§ TASK REQUIREMENTS: In the entries below, count each line where "sentinel" appears. Give the total and nothing more.
-------- DATASET EXTRACT --------
/-! ### nodeWrite -/

@[simp] theorem State.nodeWrite_params (s : State) (i : Idx) (n : Node) : (s.nodeWrite i n).params = s.params := rfl
@[simp] theorem State.nodeWrite_mode (s : State) (i : Idx) (n : Node) : (s.nodeWrite i n).mode = s.mode := rfl
@[simp] theorem State.nodeWrite_tree (s : State) (i : Idx) (n : Node) : (s.nodeWrite i n).tree = s.tree := rfl
@[simp] theorem State.nodeWrite_root (s : State) (i : Idx) (n : Node) : (s.nodeWrite i n).root = s.root := rfl
@[simp] theorem State.nodeWrite_nodes (s : State) (i : Idx) (n : Node) : (s.nodeWrite i n).nodes = s.nodes.set i.toNat n := rfl
@[simp] theorem State.nodeWrite_cursor (s : State) (i : Idx) (n : Node) : (s.nodeWrite i n).cursor = s.cursor := rfl
@[simp] theorem State.nodeWrite_sentinel (s : State) (i : Idx) (n : Node) : (s.nodeWrite i n).sentinel = s.sentinel := rfl
@[simp] theorem State.nodeWrite_loadSym (s : State) (i : Idx) (n : Node) : (s.nodeWrite i n).loadSym = s.loadSym := rfl
@[simp] theorem State.nodeWrite_loadDepth (s : State) (i : Idx) (n : Node) : (s.nodeWrite i n).loadDepth = s.loadDepth := rfl
@[simp] theorem State.nodeWrite_outSym (s : State) (i : Idx) (n : Node) : (s.nodeWrite i n).outSym = s.outSym := rfl
@[simp] theorem State.nodeWrite_emitCount (s : State) (i : Idx) (n : Node) : (s.nodeWrite i n).emitCount = s.emitCount := rfl
@[simp] theorem State.nodeWrite_bitCount (s : State) (i : Idx) (n : Node) : (s.nodeWrite i n).bitCount = s.bitCount := rfl
@[simp] theorem State.nodeWrite_err (s : State) (i : Idx) (n : Node) : (s.nodeWrite i n).err = s.err := rfl
@[simp] theorem State.nodeWrite_endCause (s : State) (i : Idx) (n : Node) : (s.nodeWrite i n).endCause = s.endCause := rfl
@[simp] theorem State.nodeWrite_done (s : State) (i : Idx) (n : Node) : (s.nodeWrite i n).done = s.done := rfl
@[simp] theorem State.nodeWrite_ctrl (s : State) (i : Idx) (n : Node) : (s.nodeWrite i n).ctrl = s.ctrl := rfl
@[simp] theorem State.nodeWrite_freqs (s : State) (i : Idx) (n : Node) : (s.nodeWrite i n).freqs = s.freqs := rfl
@[simp] theorem State.nodeWrite_queue (s : State) (i : Idx) (n : Node) : (s.nodeWrite i n).queue = s.queue := rfl
@[simp] theorem State.nodeWrite_commands (s : State) (i : Idx) (n : Node) : (s.nodeWrite i n).commands = s.commands := rfl
@[simp] theorem State.nodeWrite_tokens (s : State) (i : Idx) (n : Node) : (s.nodeWrite i n).tokens = s.tokens := rfl
@[simp] theorem State.nodeWrite_sourceTail (s : State) (i : Idx) (n : Node) : (s.nodeWrite i n).sourceTail = s.sourceTail := rfl
@[simp] theorem State.nodeWrite_sink (s : State) (i : Idx) (n : Node) : (s.nodeWrite i n).sink = s.sink := rfl
@[simp] theorem State.nodeWrite_responses (s : State) (i : Idx) (n : Node) : (s.nodeWrite i n).responses = s.responses := rfl
@[simp] theorem State.nodeWrite_received (s : State) (i : Idx) (n : Node) : (s.nodeWrite i n).received = s.received := rfl
@[simp] theorem State.nodeWrite_turns (s : State) (i : Idx) (n : Node) : (s.nodeWrite i n).turns = s.turns := rfl
@[simp] theorem State.nodeWrite_freeTurns (s : State) (i : Idx) (n : Node) : (s.nodeWrite i n).freeTurns = s.freeTurns := rfl

/-! ### allocNode -/

@[simp] theorem State.allocNode_params (s : State) : (s.allocNode).params = s.params := rfl
@[simp] theorem State.allocNode_mode (s : State) : (s.allocNode).mode = s.mode := rfl
@[simp] theorem State.allocNode_tree (s : State) : (s.allocNode).tree = s.tree := rfl
@[simp] theorem State.allocNode_root (s : State) : (s.allocNode).root = s.root := rfl
@[simp] theorem State.allocNode_nodes (s : State) : (s.allocNode).nodes = s.nodes ++ [Node.zero] := rfl
@[simp] theorem State.allocNode_cursor (s : State) : (s.allocNode).cursor = s.cursor := rfl
@[simp] theorem State.allocNode_sentinel (s : State) : (s.allocNode).sentinel = s.sentinel := rfl
@[simp] theorem State.allocNode_loadSym (s : State) : (s.allocNode).loadSym = s.loadSym := rfl
@[simp] theorem State.allocNode_loadDepth (s : State) : (s.allocNode).loadDepth = s.loadDepth := rfl
@[simp] theorem State.allocNode_outSym (s : State) : (s.allocNode).outSym = s.outSym := rfl
@[simp] theorem State.allocNode_emitCount (s : State) : (s.allocNode).emitCount = s.emitCount := rfl
@[simp] theorem State.allocNode_bitCount (s : State) : (s.allocNode).bitCount = s.bitCount := rfl
@[simp] theorem State.allocNode_err (s : State) : (s.allocNode).err = s.err := rfl
@[simp] theorem State.allocNode_endCause (s : State) : (s.allocNode).endCause = s.endCause := rfl
@[simp] theorem State.allocNode_done (s : State) : (s.allocNode).done = s.done := rfl
@[simp] theorem State.allocNode_ctrl (s : State) : (s.allocNode).ctrl = s.ctrl := rfl
@[simp] theorem State.allocNode_freqs (s : State) : (s.allocNode).freqs = s.freqs := rfl
@[simp] theorem State.allocNode_queue (s : State) : (s.allocNode).queue = s.queue := rfl
@[simp] theorem State.allocNode_commands (s : State) : (s.allocNode).commands = s.commands := rfl
@[simp] theorem State.allocNode_tokens (s : State) : (s.allocNode).tokens = s.tokens := rfl
@[simp] theorem State.allocNode_sourceTail (s : State) : (s.allocNode).sourceTail = s.sourceTail := rfl
@[simp] theorem State.allocNode_sink (s : State) : (s.allocNode).sink = s.sink := rfl
@[simp] theorem State.allocNode_responses (s : State) : (s.allocNode).responses = s.responses := rfl
@[simp] theorem State.allocNode_received (s : State) : (s.allocNode).received = s.received := rfl
@[simp] theorem State.allocNode_turns (s : State) : (s.allocNode).turns = s.turns := rfl
@[simp] theorem State.allocNode_freeTurns (s : State) : (s.allocNode).freeTurns = s.freeTurns := rfl

/-! ### freqWrite -/

@[simp] theorem State.freqWrite_params (s : State) (x : Sym) (f : Freq) : (s.freqWrite x f).params = s.params := rfl
@[simp] theorem State.freqWrite_mode (s : State) (x : Sym) (f : Freq) : (s.freqWrite x f).mode = s.mode := rfl
@[simp] theorem State.freqWrite_tree (s : State) (x : Sym) (f : Freq) : (s.freqWrite x f).tree = s.tree := rfl
@[simp] theorem State.freqWrite_root (s : State) (x : Sym) (f : Freq) : (s.freqWrite x f).root = s.root := rfl
@[simp] theorem State.freqWrite_nodes (s : State) (x : Sym) (f : Freq) : (s.freqWrite x f).nodes = s.nodes := rfl
@[simp] theorem State.freqWrite_cursor (s : State) (x : Sym) (f : Freq) : (s.freqWrite x f).cursor = s.cursor := rfl
@[simp] theorem State.freqWrite_sentinel (s : State) (x : Sym) (f : Freq) : (s.freqWrite x f).sentinel = s.sentinel := rfl
@[simp] theorem State.freqWrite_loadSym (s : State) (x : Sym) (f : Freq) : (s.freqWrite x f).loadSym = s.loadSym := rfl
@[simp] theorem State.freqWrite_loadDepth (s : State) (x : Sym) (f : Freq) : (s.freqWrite x f).loadDepth = s.loadDepth := rfl
@[simp] theorem State.freqWrite_outSym (s : State) (x : Sym) (f : Freq) : (s.freqWrite x f).outSym = s.outSym := rfl
@[simp] theorem State.freqWrite_emitCount (s : State) (x : Sym) (f : Freq) : (s.freqWrite x f).emitCount = s.emitCount := rfl
@[simp] theorem State.freqWrite_bitCount (s : State) (x : Sym) (f : Freq) : (s.freqWrite x f).bitCount = s.bitCount := rfl
@[simp] theorem State.freqWrite_err (s : State) (x : Sym) (f : Freq) : (s.freqWrite x f).err = s.err := rfl
@[simp] theorem State.freqWrite_endCause (s : State) (x : Sym) (f : Freq) : (s.freqWrite x f).endCause = s.endCause := rfl
@[simp] theorem State.freqWrite_done (s : State) (x : Sym) (f : Freq) : (s.freqWrite x f).done = s.done := rfl
@[simp] theorem State.freqWrite_ctrl (s : State) (x : Sym) (f : Freq) : (s.freqWrite x f).ctrl = s.ctrl := rfl
@[simp] theorem State.freqWrite_freqs (s : State) (x : Sym) (f : Freq) : (s.freqWrite x f).freqs = s.freqs.set x.toNat f := rfl
@[simp] theorem State.freqWrite_queue (s : State) (x : Sym) (f : Freq) : (s.freqWrite x f).queue = s.queue := rfl
@[simp] theorem State.freqWrite_commands (s : State) (x : Sym) (f : Freq) : (s.freqWrite x f).commands = s.commands := rfl
@[simp] theorem State.freqWrite_tokens (s : State) (x : Sym) (f : Freq) : (s.freqWrite x f).tokens = s.tokens := rfl
@[simp] theorem State.freqWrite_sourceTail (s : State) (x : Sym) (f : Freq) : (s.freqWrite x f).sourceTail = s.sourceTail := rfl
@[simp] theorem State.freqWrite_sink (s : State) (x : Sym) (f : Freq) : (s.freqWrite x f).sink = s.sink := rfl
@[simp] theorem State.freqWrite_responses (s : State) (x : Sym) (f : Freq) : (s.freqWrite x f).responses = s.responses := rfl
@[simp] theorem State.freqWrite_received (s : State) (x : Sym) (f : Freq) : (s.freqWrite x f).received = s.received := rfl
@[simp] theorem State.freqWrite_turns (s : State) (x : Sym) (f : Freq) : (s.freqWrite x f).turns = s.turns := rfl
@[simp] theorem State.freqWrite_freeTurns (s : State) (x : Sym) (f : Freq) : (s.freqWrite x f).freeTurns = s.freeTurns := rfl
@[simp] theorem State.freqWrite_nodeCount (s : State) (x : Sym) (f : Freq) : (s.freqWrite x f).nodeCount = s.nodeCount := rfl
@[simp] theorem State.freqWrite_nodeRead (s : State) (x : Sym) (f : Freq) (k : Idx) : (s.freqWrite x f).nodeRead k = s.nodeRead k := rfl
--------
§ THE COMPLETED TASK: 3